Assignment — For every line in the records below that holds "obsStart", make a copy.

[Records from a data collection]
/-- 40_protocol R114, 60_exceptions R172, R174: an INIT out of bounds faults before any line effect, digitCount first. The
exit codes are the OPEN parameters (log 5). -/
def Obligations.InitBoundFaultsTouchNoLine : Prop :=
  ∀ (s : State) (n m k : Byte), s.phase = .encode →
    (7 < n → exec (.init n m k) s = .next (s.faultedWith .cfgDigitcount Config.exitCfgDigitcount s.badchar)) ∧
    (n ≤ 7 → 15 < k → exec (.init n m k) s = .next (s.faultedWith .cfgIntensity Config.exitCfgIntensity s.badchar))

/-- 40_protocol R114, 60_exceptions R174: with the bounds met, PLAT_OK = 0 raises PLATFORM after the PLAT event alone, and LOAD_I = 0
raises LOADBACK with the lines configured and LOAD = 1, CLK = 0, DATA = 0; the receiver saw step 2's writes. `obsStart` is the
model's own field (log 18). -/
def Obligations.InitEnvironmentFaults : Prop :=
  ∀ (s : State) (n m k : Byte), s.phase = .encode → n ≤ 7 → k ≤ 15 →
    (s.platOk = false → exec (.init n m k) s = .next
      { s.faultedWith .platform 1 s.badchar with trace := s.trace ++ [.plat false] }) ∧
    (s.platOk = true → s.loadI = false → ∃ t, exec (.init n m k) s = .next t ∧
      t = { s.faultedWith .loadback 2 s.badchar with
            oe := ⟨true, true, true⟩, lv := ⟨false, false, true⟩,
            trace := s.trace ++ [.plat true, .cfg .data, .cfg .clk, .cfg .load, .wr .load true, .wr .clk false,
              .wr .data false, .rd false],
            rx := t.rx, obsStart := t.obsStart } ∧
      t.rx.log = s.rx.log ++ (if s.rx.load then [] else [s.rx.sr]) ∧ t.observedWords = [] ∧
      t.rx.reg = (if s.rx.load then s.rx.reg
        else s.rx.reg.set (bits 8 8 s.rx.sr : Byte).toNat (bits 0 8 s.rx.sr) (bits 8 8 s.rx.sr : Byte).isLt) ∧
      t.rx.sr = s.rx.sr ∧ t.rx.data = false ∧ t.rx.clk = false ∧ t.rx.load = true)

/-- 40_protocol R116, 20_memory R53: FRAME_OUT sends every slot s, unchanged, to address s + 1, in order, and enters SENT; F,
CUR and OE stay; SEQUENCE in ENCODE; a word with OP 0x6 is this command when w[27:0] = 0 and else raises ILLEGAL_CMD. -/
def Obligations.FrameOutSendsEverySlot : Prop :=
  (∀ s : State, s.phase = .configured ∨ s.phase = .sent →
    ∃ t, exec .frameOut s = .next t ∧
      t = { s with
            phase := .sent, lv := ⟨s.frame[7].getLsbD 0, true, true⟩,
            trace := s.trace ++ ((List.finRange 8).flatMap fun i => txnEvents (BitVec.ofNat 8 (i.val + 1), s.frame[i])),
            rx := t.rx, busy := false, seq := [] } ∧
      t.rx.log = s.rx.log ++ (if s.rx.load then [] else [s.rx.sr]) ++
        ((List.finRange 8).map fun i => (BitVec.ofNat 8 (i.val + 1) : Byte) ++ s.frame[i]) ∧
      (∀ i : Fin 8, t.rx.reg[i.val + 1] = s.frame[i]) ∧
      (∀ x : Fin 256, x.val = 0 ∨ 8 < x.val → s.rx.load = true ∨ x.val ≠ (bits 8 8 s.rx.sr : Byte).toNat →
        t.rx.reg[x] = s.rx.reg[x])) ∧
  (∀ s : State, s.phase = .encode → exec .frameOut s = .next (s.faultedWith .sequence 1 s.badchar)) ∧
  (∀ w : Word, bits 28 4 w = 6#4 → if bits 0 28 w = 0 then decode (.cmd32 w) = .ok .frameOut else raisesIllegalCmd w)

/-- 40_protocol R119: the events of each command that completes without a fault, and its rising edges. TXN and FRAME_OUT start from
LOAD high (R117 (a)); INIT's extra LOAD edge is there exactly when LOAD was low before step 2. -/
def Obligations.EventCountsPerCommand : Prop :=
  (∀ (s t : State) (v : Wire), exec (.shift16 v) s = .next t → t.phase = .configured ∨ t.phase = .sent →
    eventCounts (eventsSince s t) = (0, 0, 48, 0) ∧
    ∀ lev, risingEdges .clk lev (eventsSince s t) = 16 ∧ risingEdges .load lev (eventsSince s t) = 0) ∧
  (∀ (s t : State) (a d : Byte), exec (.txn a d) s = .next t → t.phase = .configured ∨ t.phase = .sent →
    eventCounts (eventsSince s t) = (0, 0, 51, 0) ∧
    (∀ lev, risingEdges .clk lev (eventsSince s t) = 16) ∧ risingEdges .load true (eventsSince s t) = 1) ∧
  (∀ (s t : State) (n m k : Byte), exec (.init n m k) s = .next t → s.phase = .encode → t.phase = .configured →
    eventCounts (eventsSince s t) = (1, 3, 309, 1) ∧
    ∀ lev, risingEdges .clk lev (eventsSince s t) = 96 ∧
      risingEdges .load lev (eventsSince s t) = 6 + if lev then 0 else 1) ∧
  (∀ s t : State, exec .frameOut s = .next t → t.phase = .sent → s.phase = .configured ∨ s.phase = .sent →
    eventCounts (eventsSince s t) = (0, 0, 408, 0) ∧
    (∀ lev, risingEdges .clk lev (eventsSince s t) = 128) ∧ risingEdges .load true (eventsSince s t) = 8) ∧
  (∀ (s t : State) (i : Instr), i = .encClear ∨ i = .halt ∨ (∃ c, i = .encChar c) → exec i s = .next t →
    eventsSince s t = [])

/-- 40_protocol R117 (d), (e): every command writes DATA only while CLK is low, and LOAD changes level only while CLK is high,
but for INIT step 2 (its first 8 events). For the transactions LOAD starts high (R117 (a)). -/
def Obligations.LinesMoveOnlyAtTheirClockLevel : Prop :=
  (∀ (i : Instr) (s t : State), exec i s = .next t →
    t.trace = s.trace ++ eventsSince s t ∧ dataWrittenOnlyAtClkLow s.lv (eventsSince s t) = true) ∧
  (∀ (i : Instr) (s t : State), (∀ n m k, i ≠ .init n m k) → s.lv.load = true → exec i s = .next t →
    loadMovesOnlyAtClkHigh s.lv (eventsSince s t) = true) ∧
  (∀ (n m k : Byte) (s t : State), exec (.init n m k) s = .next t →
    loadMovesOnlyAtClkHigh (s.lv.afterEvents ((eventsSince s t).take 8)) ((eventsSince s t).drop 8) = true)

Solution for this exercise —
raises LOADBACK with the lines configured and LOAD = 1, CLK = 0, DATA = 0; the receiver saw step 2's writes. `obsStart` is the
            rx := t.rx, obsStart := t.obsStart } ∧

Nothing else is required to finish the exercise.